[Start of Attachment]

-- ==== Sys2Proof/Machine/Dictionary.lean ====
section
/-! DEFINITION. Writes of objects (chapter 15): the commands, the objects with rules of their own, the stored and the
plain ones, and the block objects. -/

namespace Sys2Proof.Machine

/-- What a verified signed write brings (Table 20.5): rights and signer key; none for a plain write. -/
abbrev Signed := Option (Nat × Bytes)

/-! ### Commands -/

/-- A free natural number (log entry 2): what a frame does not say of an outcome. -/
def State.drawNat (s : State) : Nat × State :=
  (Config.freeNat s.freeCount, { s with freeCount := s.freeCount + 1 })

/-- A save commanded by a frame: whether flash takes it is not stated (log entry 62). -/
def savedNow (f : Bool → State → State) (s : State) : State := f (s.drawNat.1 % 2 == 0) s.drawNat.2

/-- Commands of trays, rings, estimators and phases. -/
def trayCommand (ses index sub v : Nat) (s : State) : State :=
  let t := index % 256
  match index / 256, sub, v with
  | 0x30, 0x02, 1 => trayInsertEff ses t s
  | 0x30, 0x02, 2 => trayDrainEff ses t s
  | 0x30, 0x02, 3 => traySlackBeginEff ses t s
  | 0x30, 0x02, 4 => traySlackEndEff ses t s
  | 0x30, 0x02, 5 => trayResetEff ses t s
  | 0x31, 0x23, 1 => openNowEff ses t s
  | 0x31, 0x23, 2 => reenumerateEff ses t s
  | 0x31, 0x23, 3 => clearMarksEff ses t s
  | 0x31, 0x23, 4 => weirTestCmdEff ses t s
  | 0x32, 0x28, 1 => savedNow (stateSaveNowEff t) s
  | 0x33, 0x0B, 1 => resetSeeds t s
  | 0x33, 0x0B, 2 => savedNow (impedanceSaveNowEff t) s
  | 0x21, _, 0 => phaseOutEff ses t ((sub - 0x11) / 8) s
  | 0x21, _, 1 => phaseInEff ses t ((sub - 0x11) / 8) s
  | _, _, _ => s.violate ses index sub

/-- Commands of slots, sessions, gates and the rest by index. -/
def otherCommand (ses index sub v : Nat) (s : State) : State :=
  let n := index % 256
  match index / 256, sub, v with
  | 0x11, 0x07, 1 => sessionResetEff n s
  | 0x61, 0x02, 1 => slotCheckEff ses n s
  | 0x61, 0x02, 2 => slotBindEff ses n s
  | 0x61, 0x02, 3 => slotUnbindEff ses n s
  | 0x61, 0x02, 4 => slotRestartEff ses n s
  | 0x61, 0x02, 5 => slotClearEff ses n s
  | 0x68, 0x06, v => gateAllocateEff ses v s
  | 0x68, 0x08, v => gateFreeEff ses v s
  | 0x70, 0x0F, v => acknowledgeEff ses v s
  | _, _, _ => trayCommand ses index sub v s

/-- A write of a command object. -/
def command (ses index sub v : Nat) (s : State) : State :=
  match okey index sub, v with
  | 0x200002, 1 => loopStartEff ses s
  | 0x200002, 2 => loopBlackStartEff ses s
  | 0x200002, 3 => loopStopEff ses s
  | 0x200002, 4 => loopResetEff ses s
  | 0x400002, 1 => forecasterStartEff ses s
  | 0x400002, 2 => forecasterStopEff ses s
  | 0x400002, 3 => modelSwitchEff ses s
  | 0x400002, 4 => forecasterClearEff s
  | 0x500002, 1 => governorStartEff ses s
  | 0x500002, 2 => governorStopEff ses s
  | 0x500002, 3 => commitBordersEff ses s
  | 0x500002, 4 => governorClearEff s
  | 0x340001, 1 => feedClearEff s
  | 0x340001, 2 => rereadEff s
  | 0x600014, 1 => gridClearEff s
  | 0x600014, 2 => gridSelfTestEff s.drawNat.1 s.drawNat.2
  | 0x68000F, 1 => gatesClearEff s
  | 0x69000B, 1 => eventsClearEff s
  | 0x6A0002, 1 => dockStartEff ses s
  | 0x6A0002, 2 => dockStopEff ses s
  | 0x6A0002, 3 => dockClearEff ses s
  | 0x230002, 1 => captureStartEff ses s
  | 0x230002, 2 => captureFreezeEff ses s
  | 0x230002, 3 => captureReleaseEff ses s
  | 0x230002, 4 => captureStopEff ses s
  | 0x100003, 1 => portRetrainEff s
  | 0x100003, 2 => portClearEff s
  | 0x13000C, 1 => flowClearEff s
  | 0x000102, 1 => storeAllEff s
  | 0x000102, 2 => markEff true s
  | 0x000102, 3 => markEff false s
  | 0x000102, 4 => moduleResetEff ses s
  | 0x700012, 1 => faultsClearEff s
  | 0x800002, 1 => takeNowEff ses s
  | 0x800002, 2 => drillEff ses s
  | 0x800002, 3 => pairClearEff s
  | 0x810004, 1 => layoutCommitEff ses (s.seqOf ses) s
  | 0x810004, 2 => layoutDiscardEff s
  | 0x720010, 1 => recorderClearCountersEff s
  | 0x900002, 1 => calStoreLive s
  | 0x900002, 2 => calLockEff true s
  | 0x900002, 3 => calLockEff false s
  | 0x900002, 4 => calClearEff s
  | 0xA00002, 1 => markInstallEff ses s
  | 0xA00002, 2 => discardStagedEff s
  | 0xA00002, 3 => securityClearEff s
  | _, _ => otherCommand ses index sub v s

/-! ### What follows a write -/

/-- Registers of the monitors of a ring that follow an object of [3100+t] (R132, Table 5.5). -/
def ringRegs (sub : Nat) : List Nat :=
  match sub with
  | 0x12 => [8]
  | 0x14 => [1, 3]
  | 0x15 => [2, 4]
  | 0x1C => [7]
  | 0x1D => [9]
  | _ => []

/-- A session is enabled: it starts afresh (R395), its bias as a schedule source at 0 (R208); or closed: its gates are freed (R329), its streams end. -/
def sessionEnable (n : Nat) (on : Bool) (s : State) : State :=
  if on then
    let s := (sessionResetEff n s).updSess n fun x => { x with transfer := none, verify := none }
    { s with tide := { s.tide with bias := s.tide.bias.set n 0 } }
  else (freeOwner 4 n s).updSess n fun x => { x with streams := [], transfer := none, verify := none }

/-- The firmware slots whose programs use an object's value (R295). -/
def programsOf (index : Nat) : List Nat :=
  match index / 256 with
  | 0x20 => [0]
  | 0x21 => [2 + index % 256]
  | 0x22 => (List.range Config.trays).map (2 + ·)
  | 0x30 => [1]
  | 0x32 | 0x33 => [18]
  | 0x50 | 0x51 => [19]
  | 0x34 => [20]
  | _ => []

/-- The converted value of an F32 object enters its program at the start of the next period of that program, and the
capture ring when it is written, on a channel of the object's subindex: [2000.03] at the exponent of the volt stages, any
other in normalised mode (R295, R356, log entries 12 and 50). -/
def convertedRecord (index sub v : Nat) (s : State) : State :=
  match s.objectAt index sub with
  | some r =>
    if r.typ = .f32 then
      let input : Bool := index == 0x2000 && sub == 0x03
      let data := blockBytes (renorm 3 (!input) (if input then expV else 0) [f32Val v])
      (programsOf index).foldl (fun s n =>
        let step := if n = 19 then 1000 else 1
        inputRecord n sub ((s.now / (1000 * step) + 1) * step % 4294967296) data s) s
    else s
  | none => s

/-- What a written setting starts beyond its own value: stage configurations (R45, R51, R69), monitor registers (R132),
the tray-sum test (R78), the group enables (R261), a session (R395). -/
def afterWrite (index sub old v : Nat) (s : State) : State :=
  let t := index % 256
  let s := convertedRecord index sub v s
  match index / 256 with
  | 0x10 => { s with port := { s.port with linkLocal := s.port.linkLocal || s.unaddressed } }
  | 0x11 => if sub = 0x01 ∧ old ≠ v then sessionEnable t (v == 1) s else s
  | 0x20 => if sub = 0x21 then forTrays sendStageConfig s else s
  | 0x21 =>
    let stored : Bool := match s.objectAt index sub with | some r => decide (r.acc = .rws ∨ r.acc = .rwl) | none => false
    let s := if old ≠ v ∧ stored = true then s.updTp t (fun x => { x with sumOff := false }) else s
    if sub = 0x0D then sendStageConfig t s else s
  | 0x22 => if sub = 0x01 ∨ sub = 0x03 ∨ sub = 0x04 then forTrays sendStageConfig s else s
  | 0x31 =>
    let s := if sub = 0x02 then ringLength t s else s
    if (s.tow t).ring = .down ∨ ringRegs sub = [] then s else queueConfig t (ringRegs sub) false s
  | 0x34 => if sub = 0x02 then groupEnables s else s
  | _ => s

/-- Apply a value in range to an object that is written (R414, R423). -/
def putValue (ses index sub : Nat) (r : ObjRow) (v : Nat) (s : State) : State :=
  if windowed index sub then s.setWin ses index sub v
  else
    let old := s.cfgU index sub
    let v := v % 2 ^ (8 * r.len)
    let s := if r.acc = .rw then s.setCfg index sub v else s.storeCfg index sub v
    afterWrite index sub old v s

/-- PAIR_STORE (R470): a value of the active module becomes the standby's own, with what a write of it starts. -/
def pairStoreEff (frame : Bytes) (s : State) : State :=
  recvPair 5 frame (fun m s =>
    let index := u16At m.payload 0
    let sub := u8At m.payload 2
    let len := u32At m.payload 4
    match objRow index sub with
    | some r =>
      if (s.pair.role = .standby ∨ s.pair.role = .unsynced) ∧ (r.acc = .rws ∨ r.acc = .rwl) ∧ r.len = len ∧
          restorable (okey index sub) = true then
        let v := ofLe (slice m.payload 8 len)
        afterWrite index sub (s.cfgU index sub) v (s.storeCfg index sub v)
      else s
    | none => s) s

/-- A highest-value object: 0 clears it, any other value is ignored (R416). -/
def highestClear (index sub v : Nat) (s : State) : State :=
  if v ≠ 0 then s else
    match okey index sub with
    | 0x200027 => { s with loop := { s.loop with delayHigh := 0 } }
    | 0x400019 => { s with tide := { s.tide with evalHigh := 0 } }
    | 0x130007 => { s with port := { s.port with highest := 0 } }
    | _ => s

/-- The highest-value objects. -/
def isHighest (index sub : Nat) : Bool :=
  okey index sub == 0x200027 || okey index sub == 0x400019 || okey index sub == 0x130007

/-- Objects with rules of their own for a value in range. -/
def ownRule (ses index sub v : Nat) (s : State) : Option State :=
  if isHighest index sub then some (highestClear index sub v s)
  else if index = 0x4000 ∧ sub = 0x04 then some (stagedSlotEff ses v s)
  else if 0x5100 ≤ index ∧ index ≤ 0x513F ∧ sub = 0x17 then some (flightSourcesEff ses (index - 0x5100) v s)
  else if index = 0x9000 ∧ sub = 0x03 then some (liveRoutinesEff ses v s)
  else if 0x9100 ≤ index ∧ index ≤ 0x910F then some (calScalarEff ses (index - 0x9100) sub v s)
  else none

/-- A value signed for a SEC object (R496, R528). -/
def signedValue (ses index sub v : Nat) (key : Bytes) (s : State) : State :=
  match okey index sub with
  | 0x72000F => recorderClearEff ses v key s
  | 0xA00013 => raiseMinEff ses v s
  | 0xA00014 => revokeEff ses v s
  | _ => s.violate ses index sub

/-- One word of a WRITE, or a write by OBJECT_WRITE: judged, then applied (R413 to R418). -/
def writeWord (g : Signed) (ses index sub v : Nat) (s : State) : State :=
  match s.objectAt index sub with
  | none => s.violate ses index sub
  | some r =>
    if r.acc = .ro ∨ s.inRange index sub r v = false then s.violate ses index sub
    else match r.acc, g with
      | .sec, some k => signedValue ses index sub v k.2 s
      | .sec, none => s.violate ses index sub
      | .wo, _ => command ses index sub v s
      | .rwl, _ => if s.ownerIdle index then putValue ses index sub r v s else s.violate ses index sub
      | _, _ => match ownRule ses index sub v s with
        | some s' => s'
        | none => putValue ses index sub r v s

/-! ### Block objects -/

/-- Entry size of a writable window (R418). -/
def entrySize (index : Nat) : Nat := if index = 0x8100 ∨ 0x6100 ≤ index ∧ index ≤ 0x613F then 8 else 1

/-- Bytes of a plain block object (Table 15.2). -/
def putBlob (ses index sub offset : Nat) (r : ObjRow) (data : Bytes) (s : State) : State :=
  let n := entrySize index
  let b := patch (le r.len (s.cfgU index sub)) offset data
  if r.len < offset + data.length ∨ data.length % n ≠ 0 ∨ offset % n ≠ 0 ∨ blobInRange index sub b = false ∨
    (r.acc = .rwl ∧ s.ownerIdle index = false) then s.violate ses index sub
  else putValue ses index sub r (ofLe b) s

/-- Gate operations of a session (R315). -/
def sessionGateWords (ses offset : Nat) (data : Bytes) (s : State) : State :=
  if data.length % 8 ≠ 0 ∨ offset % 8 ≠ 0 ∨ 8192 < offset + data.length then s.violate ses 0x6800 0x05
  else applyWords (.session ses) 1024 data s

/-- Reference digest records from the record that the session's index names (R358, R420). -/
def referenceBlock (ses offset : Nat) (data : Bytes) (s : State) : State :=
  if data.length % 16 ≠ 0 ∨ offset % 16 ≠ 0 ∨ 8192 < offset + data.length then s.violate ses 0x6A00 0x09
  else
    let first := s.win ses 0x6A00 0x08 + offset / 16
    let l := (List.range (data.length / 16)).foldl (fun l i =>
      Store.ins (first + i) (slice data (16 * i) 16) (Store.del l (first + i))) s.dock.reference
    { s with dock := { s.dock with reference := l } }

/-- A signed write of the owner root key, whole (R527). -/
def signedRootKey (ses offset : Nat) (data : Bytes) (s : State) : State :=
  if offset = 0 ∧ data.length = 48 then putRootKey data s else s.violate ses 0xA000 0x0A

/-- Bytes of a scalar: the value with those bytes replaced, as a WRITE of it. -/
def scalarBlock (g : Signed) (ses index sub offset : Nat) (r : ObjRow) (data : Bytes) (s : State) : State :=
  if r.len < offset + data.length then s.violate ses index sub
  else
    let old := if r.acc = .wo ∨ r.acc = .sec then 0 else ofLe (s.objBytes ses index sub r)
    writeWord g ses index sub (wideValue r.typ (ofLe (patch (le r.len old) offset data))) s

/-- The data of a WRITE_BLOCK, not empty, its sequence that of the session (R418). -/
def writeBytes (g : Signed) (ses index sub offset : Nat) (data : Bytes) (s : State) : State :=
  let seq := s.seqOf ses
  match s.objectAt index sub with
  | none => s.violate ses index sub
  | some r =>
    if r.acc = .ro then s.violate ses index sub
    else if r.typ.bits ≠ 0 then scalarBlock g ses index sub offset r data s
    else match index / 256, sub with
      | 0x33, 0x04 => impedanceBlockEff ses seq (index % 256) offset data s
      | 0x58, 0x04 => opTableEff ses seq offset data s
      | 0x69, 0x03 => sourceConfigEff ses offset data s
      | 0x61, 0x05 => slotBlockEff ses seq (index % 256) offset data s
      | 0x68, 0x05 => sessionGateWords ses offset data s
      | 0x6A, 0x09 => referenceBlock ses offset data s
      | 0x90, 0x0A => calBlockEff ses seq offset data s
      | 0xA0, 0x10 => imageBlockEff ses offset data s
      | 0xA0, 0x0A =>
        if g.isSome then signedRootKey ses offset data s
        else if offset = 0 then rootKeySetEff ses data s else s.violate ses 0xA000 0x0A
      | _, _ => putBlob ses index sub offset r data s

/-! ### Meanings -/

/-- PAIR_STORE (R470). -/
def execPairStore (frame : Bytes) (s : State) : Host.Outcome State Fault Refusal := run true s (pairStoreEff frame)

/-- OBJECT_WRITE (R414). -/
def execObjectWrite (ses index sub value : Nat) (s : State) : Host.Outcome State Fault Refusal :=
  run (decide (ses < Config.sessions) && decide (index < 65536) && decide (sub < 256) && decide (value < 2 ^ 64)) s
    (writeWord none ses index sub value)

/-- HIGHEST_VALUE_CLEAR (R416): a write of an object that is no highest value is a violation. -/
def execHighestValueClear (ses index sub value : Nat) (s : State) : Host.Outcome State Fault Refusal :=
  run (decide (ses < Config.sessions) && decide (index < 65536) && decide (sub < 256) && decide (value < 2 ^ 64)) s
    (fun s => if isHighest index sub then highestClear index sub value s else s.violate ses index sub)

end Sys2Proof.Machine
end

[End of Attachment]

Task objective: What lines in the listing above hold the string "sessionGateWords"? List them.

Task result:
def sessionGateWords (ses offset : Nat) (data : Bytes) (s : State) : State :=
      | 0x68, 0x05 => sessionGateWords ses offset data s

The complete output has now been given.